Retira sus manos lentamente y yo me obligó a soltarlo cuando no me queda más opción, apoya los codos sobre las rodillas, atento, yo llevo una mano a mis clavículas y busco a tientas el dije, aún no sé que sentir, me rasco con las llemas entre mis clavículas, trago y parpadeo desviando la vista, me limpio las palmas sobre el pantalón.
Carlos me toma de una mano y me levanta, después pasa su brazo sobre mi hombro; las pocas personas que quedan están acomodando las bancas contra las paredes y hay algunos acostados en ellas, como si fueran a dormir ahí.
— No hay suficientes camas y a algunos les gusta dormir aquí afuera, sobre todo cuando hace calor. Pero estos días te toca una cama, en lo que te adaptas a todo.
Me lleva hasta un pequeño edificio, en el camino me señala una habitación/departamento y me dice que ahí se queda él, que puedo ir a verle cuando quiera;  me indica en donde están los baños y me lleva hasta mi cama, comparto una litera  con alguien que ya está acostado en la cama de arriba, es una habitación con hileras de literas en toda la estancia; me deja y se va. Hay mucha gente y mucho ruido, las personas me miran y eso me pone nerviosa, planeo acostarme ya para no ver cómo me señalan pero llega una chica más o menos de mi edad, de cabello café casi negro, morena, me sonríe.
— Hola.
— Hola. — le sonrió un poco.
— Escuché que te tocó con Carlos, es una buena persona. — se sienta en la cama y yo me siento en el otro extremo.
— Sí, ¿tú estás en su manada?
— No, pero he escuchado que se llevan bien, aunque es el que menos miembros tiene, bueno, de los líderes más importantes. — me mira, no sé que responder a eso, digo »oh« porque no se que más decir. Me mira y ladea un poco la cabeza — ¿Eres una nacida o una conversa? ¿Tenías una manda antes, de dónde eran? Oh, no tienes que contestar si no quieres; soy Ana, bueno Anahí pero casi nadie me dice así, ¿Cómo te llamas?
— Amh, Daniela.
— ¿Puedo decirte Dani, o prefieres Daniela?
— Cualquiera de los dos me gusta. — digo encogiendome de hombros.

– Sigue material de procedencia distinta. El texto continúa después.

/-- The settable parameters of group 0x08. -/
def paramRows08 : List PRow := [
  ⟨P.ddrRate, 4800, 6400, 6400, .oneOf [4800, 5600, 6400]⟩,
  ⟨P.ddrGrain, 256, 65536, 4096, .pow2⟩,
  ⟨P.ddrRefSb, 0, 1, 1, .any⟩,
  ⟨P.ddrMr4Period, 1, 64, 16, .any⟩,
  ⟨P.actThresh, 256, 16384, 2048, .any⟩,
  ⟨P.nrrMode, 0, 1, 1, .any⟩,
  ⟨P.scrubPeriod, 1, 168, 24, .any⟩,
  ⟨P.ceMark, 1, 65535, 256, .any⟩,
  ⟨P.ueFailLimit, 1, 1000, 16, .any⟩,
  ⟨P.ddrWeights, 0, 4294967295, 0x01040808, .weights⟩,
  ⟨P.class0Cap, 1, 25, 10, .any⟩,
  ⟨P.streamTableSize, 256, 65536, 8192, .any⟩]

/-- The settable parameters of group 0x09. -/
def paramRows09 : List PRow := [
  ⟨P.gcStartFree, 2, 50, 10, .any⟩,
  ⟨P.gcUrgentFree, 1, 49, 4, .ltParam 0x0900⟩,
  ⟨P.spareInit, 1, 64, 8, .any⟩,
  ⟨P.spareLowMark, 0, 32, 2, .any⟩,
  ⟨P.wlSpread, 50, 5000, 300, .any⟩,
  ⟨P.peLimit, 500, 100000, 3000, .any⟩,
  ⟨P.rdLimit, 10000, 10000000, 200000, .any⟩,
  ⟨P.mapSpillMax, 1, 10000, 100, .any⟩,
  ⟨P.shareTableSize, 0, 65536, 4096, .any⟩,
  ⟨P.rtLadder, 1, 15, 8, .any⟩,
  ⟨P.rtHigh, 1, 200, 40, .any⟩,
  ⟨P.rtRefresh, 1, 255, 80, .geParam 0x090A 0⟩,
  ⟨P.rtDwell, 1000, 1000000, 10000, .any⟩,
  ⟨P.rtLimit, 1, 64, 24, .any⟩,
  ⟨P.dieRetireLimit, 1, 50, 10, .any⟩,
  ⟨P.unitFreeAlarm, 1, 50, 5, .any⟩,
  ⟨P.unitStrandAlarm, 1, 50, 20, .any⟩]

/-- The settable parameters of group 0x0A. -/
def paramRows0A : List PRow := [
  ⟨P.patrolPeriod, 1, 90, 14, .any⟩,
  ⟨P.rebuildTrigger, 0, 1, 1, .any⟩,
  ⟨P.rebuildWait, 0, 3600, 60, .any⟩,
  ⟨P.rbMinRate, 1, 64, 2, .any⟩,
  ⟨P.partialWait, 10, 100000, 2000, .any⟩,
  ⟨P.padWait, 10, 10000, 200, .any⟩,
  ⟨P.rowIdleClose, 1, 60000, 1000, .any⟩]

/-- The settable parameters of group 0x0B. -/
def paramRows0B : List PRow := [
  ⟨P.jnlHome0, 0, 65535, 0xFFFF, .any⟩,
  ⟨P.jnlHome1, 0, 65535, 0xFFFF, .any⟩,
  ⟨P.jnlHome2, 0, 65535, 0xFFFF, .any⟩,
  ⟨P.jnlSpillMax, 10, 10000, 500, .any⟩,
  ⟨P.jnlMaxRecords, 1024, 65536, 65536, .any⟩]

/-- The settable parameters of group 0x0C. -/
def paramRows0C : List PRow := [
  ⟨P.sldPortMask, 0, 4294967295, 0xFFFFFFFF, .any⟩,
  ⟨P.sldCmdTimeout, 1, 1000, 50, .any⟩,
  ⟨P.sldReplayLimit, 1, 16, 4, .any⟩,
  ⟨P.sldRetrainLimit, 1, 16, 3, .any⟩,
  ⟨P.sldPrsntDebounce, 1, 1000, 10, .any⟩,
  ⟨P.sldRestAllow, 0, 1, 1, .any⟩,
  ⟨P.sldX1Allow, 0, 1, 1, .any⟩]

/-- The settable parameters of group 0x0D. -/
def paramRows0D : List PRow := [
  ⟨P.hbPeriod, 1, 16, 1, .any⟩,
  ⟨P.hbMisses, 2, 16, 4, .any⟩,
  ⟨P.plLanes, 8, 16, 16, .oneOf [8, 16]⟩,
  ⟨P.plLostWait, 10, 100000, 100, .any⟩,
  ⟨P.joinWait, 1, 600, 10, .any⟩,
  ⟨P.plKeySlot, 0, 1023, 1023, .any⟩,
  ⟨P.handbackAuto, 0, 1, 1, .any⟩,
  ⟨P.claimWait, 2, 5, 4, .any⟩]

/-- The settable parameters of group 0x0E. -/
def paramRows0E : List PRow := [
  ⟨P.snapMax, 1, 64, 16, .any⟩,
  ⟨P.snapPageSize, 0, 65536, 2048, .any⟩,
  ⟨P.replPeriod, 1000, 3600000, 10000, .any⟩,
  ⟨P.replBufSize, 16, 4096, 256, .any⟩,
  ⟨P.replChunkMax, 16384, 268435456, 16777216, .leParam 0x0304⟩,
  ⟨P.replSessionWait, 1, 60, 5, .any⟩,
  ⟨P.replLagAlarm, 1, 3600, 60, .any⟩,
  ⟨P.replOutstanding, 1, 16, 4, .any⟩]

/-- The settable parameters of group 0x0F. -/
def paramRows0F : List PRow := [
  ⟨P.vfFmin, 1200, 1800, 1200, .any⟩,
  ⟨P.vfFmax, 1200, 1800, 1800, .geParam 0x0F00 0⟩,
  ⟨P.vfUtilTarget, 50, 95, 80, .any⟩,
  ⟨P.vfDwellDown, 10, 10000, 200, .any⟩,
  ⟨P.vfTjSoft, 70, 105, 95, .tjSoft⟩,
  ⟨P.gcBgShareMax, 5, 90, 50, .any⟩,
  ⟨P.gcUrgentPace, 50, 99, 90, .any⟩,
  ⟨P.gcDwell, 1, 1000, 10, .any⟩,
  ⟨P.plWTime, 0, 1000, 100, .any⟩,
  ⟨P.rbMaxRate, 1, 64, 16, .geParam 0x0A03 0⟩,
  ⟨P.rbHostLat, 50, 10000, 400, .any⟩,
  ⟨P.rbDwell, 1, 1000, 20, .any⟩,
  ⟨P.rbStep, 1, 8, 1, .any⟩,
  ⟨P.eqTarget, 8, 40, 20, .any⟩,
  ⟨P.eqFloor, 2, 40, 8, .leParam 0x0F40⟩,
  ⟨P.eqDwell, 1, 1000, 10, .any⟩,
  ⟨P.adpOscLimit, 4, 60, 16, .any⟩,
  ⟨P.adpFreezeInit, 0, 63, 0, .any⟩]

/-- The settable parameters of group 0x10. -/
def paramRows10 : List PRow := [
  ⟨P.agreePeriod, 100, 60000, 1000, .any⟩,
  ⟨P.chainOrigin, 0, 1, 0, .any⟩,
  ⟨P.agreeInstall, 0, 1, 1, .any⟩,
  ⟨P.mgmtUdpPort, 1024, 65535, 19642, .any⟩,
  ⟨P.mgmtIpv4, 0, 0xFFFFFFFFFF, 0, .mgmtIp⟩,
  ⟨P.mgmtAllow, 0, 0x1FFFFFFFFFF, 0, .mgmtAllow⟩,
  ⟨P.mgmtPhyMode, 0, 1, 1, .any⟩,
  ⟨P.spillRateMax, 16, 4096, 256, .any⟩,
  ⟨P.evrRateDefault, 0, 10000, 100, .any⟩,
  ⟨P.evrBurstDefault, 1, 1000, 20, .any⟩,
  ⟨P.debugAllow, 0, 1, 0, .any⟩,
  ⟨P.updAutoActivate, 0, 1, 0, .any⟩,
  ⟨P.updConfirmWait, 10, 3600, 120, .any⟩,
  ⟨P.sensPoll, 10, 10000, 100, .any⟩,
  ⟨P.fanTmin, 30, 90, 60, .any⟩,
  ⟨P.fanTmax, 35, 110, 90, .geParam 0x100E 5⟩,
  ⟨P.fanMinDuty, 10, 100, 30, .any⟩,
  ⟨P.fanTachMin, 0, 20000, 1000, .any⟩,
  ⟨P.fanCount, 0, 4, 4, .any⟩]

/-- The settable parameters of group 0x11. -/
def paramRows11 : List PRow := [
  ⟨P.wdogPeriod, 10, 10000, 1000, .any⟩,
  ⟨P.armIdle, 0, 600000, 0, .any⟩,
  ⟨P.vwarnMargin, 3, 10, 6, .any⟩,
  ⟨P.quietAllow, 0, 1, 1, .any⟩,
  ⟨P.dormantAllow, 0, 1, 1, .any⟩]

/-- REPL_TGT_ADDR_t, REPL_TGT_CFG_t (R473) and SENS_I2C_n (R549): numbered families whose values are whole 64-bit words. -/
def paramRowsWide : List PRow :=
  (List.range 16).map (fun t => ⟨0x0E10 + t, 0, 2 ^ 64 - 1, 0, .any⟩)
    ++ (List.range 16).map (fun t => ⟨0x0E20 + t, 0, 2 ^ 64 - 1, 0, .any⟩)
    ++ (List.range 32).map (fun n => ⟨0x1020 + n, 0, 2 ^ 64 - 1, 0, .any⟩)

/-- The whole catalogue (R66): an ID outside it is reserved. -/
def paramCatalogue : List PRow :=
  paramRows01 ++ paramRows02 ++ paramRows03 ++ paramRows04 ++ paramRows05 ++ paramRows06 ++ paramRows07 ++ paramRows08 ++ paramRows09 ++ paramRows0A ++ paramRows0B ++ paramRows0C ++ paramRows0D ++ paramRows0E ++ paramRows0F ++ paramRows10 ++ paramRows11 ++ paramRowsWide

/-- The catalogue row of a PARAM_ID. -/
def paramRow (id : Nat) : Option PRow := paramCatalogue.find? (fun r => r.id == id)

/-- The default of a parameter (R65: one with no entry takes its default). -/
def paramDefault (id : Nat) : Nat := match paramRow id with
  | some r => r.dflt
  | none => 0

/-- The entry that decides a parameter for a head (R65): one of the head's own SCOPE before one of SCOPE 0. -/
def paramEntry (es : List PEntry) (head : Nat) (id : Nat) : Option PEntry :=
  match es.find? (fun e => e.id == id && e.scope == head + 1) with
  | some e => some e
  | none => es.find? (fun e => e.id == id && e.scope == 0)

/-- The value a head resolves for a parameter (R65). -/
def paramFor (es : List PEntry) (head : Nat) (id : Nat) : Nat :=
  match paramEntry es head id with
  | some e => e.value
  | none => paramDefault id

/-- Whether the check of a catalogue row holds of a value, other parameters read through `get` (R66). -/
def PCheck.holds (gradeE : Bool) (get : Nat → Nat) (v : Nat) : PCheck → Bool
  | .any => true
  | .oneOf vs => vs.contains v
  | .notEq w => v != w
  | .multOf n => v % n == 0
  | .pow2 => (List.range 64).any (fun k => v == 2 ^ k)
  | .geParam id plus => get id + plus ≤ v
  | .leParam id => v ≤ get id
  | .ltParam id => v < get id
  | .breakout => (List.range 4).all (fun p => (v / 4 ^ p) % 4 ≤ 2)
  | .weights => (List.range 4).all (fun b => let w := (v / 256 ^ b) % 256; 1 ≤ w && w ≤ 15)
  | .tjSoft => v ≤ (if gradeE then 105 else 100)
  | .mgmtIp => v == 0 || (let p := v / 2 ^ 32; 1 ≤ p && p ≤ 30)
  | .mgmtAllow => v == 0 || v / 2 ^ 40 == 1 || v / 2 ^ 32 ≤ 32

/-- R65, R66: an ID, its SCOPE and its uniqueness are right for every entry. -/
def paramIdsOk (es : List PEntry) : Bool :=
  es.all (fun e => (paramRow e.id).isSome && e.scope ≤ 2)
    && (es.map (fun e => (e.id, e.scope))).Pairwise (fun a b => a ≠ b)

/-- R65, R66: every value and dependency of the set that applies to a head is in range. -/
def paramRangesOk (gradeE : Bool) (es : List PEntry) (head : Nat) : Bool :=
  paramCatalogue.all (fun r =>
    match paramEntry es head r.id with
    | some e => r.lo ≤ e.value && e.value ≤ r.hi && r.check.holds gradeE (paramFor es head) e.value
    | none => r.check.holds gradeE (paramFor es head) r.dflt
      || (match r.check with | .any => true | _ => false))

end Sys2Proof.Machine
end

— Bueno, Dani, ¿qué te parece el lugar?
— No lo sé, aún no lo conozco.
— Bueno, mañana vamos a desayunar juntas, no te preocupes Carlos también estará en el comedor. Oh, otra cosa, para tener una cama debes llegar pronto y apartar alguna, puedes elegir la que quieras, o la que esté disponible, en la mañana dejan de ser tu cama y después de la cena debes apartar una; — se para para irse, pero añade como si se le acabara de ocurrir: — no dejes que nadie te diga que la cama que elijas es suya si no está apartada. Descansa.
— Igual, gracias. — se va.
— Tiene razón. — brinco por el susto, una voz masculina habla detrás de mí, me giro y hay un chico que se ve más o menos de mi edad pero mucho más alto recargado en el poste de la cama, viendo hacia mí. — Soy Eric, Carlos me pidió apartar la cama — señala un paliacate rojo atado en el poste a la altura del colchón, lo desata. —, si vas a ir al baño o algo, ata algo más, para que sepan que está apartada y no te la roben. — se va.
Saco la playera que traigo en la mochila y la amarro, después me llevo la mochila al baño; cuando regreso me acomodo para dormir como la noche anterior, me tapo la cara con la capucha y con un brazo.
Intento comprender todo lo que ha pasado y todo lo que significa el estar aquí.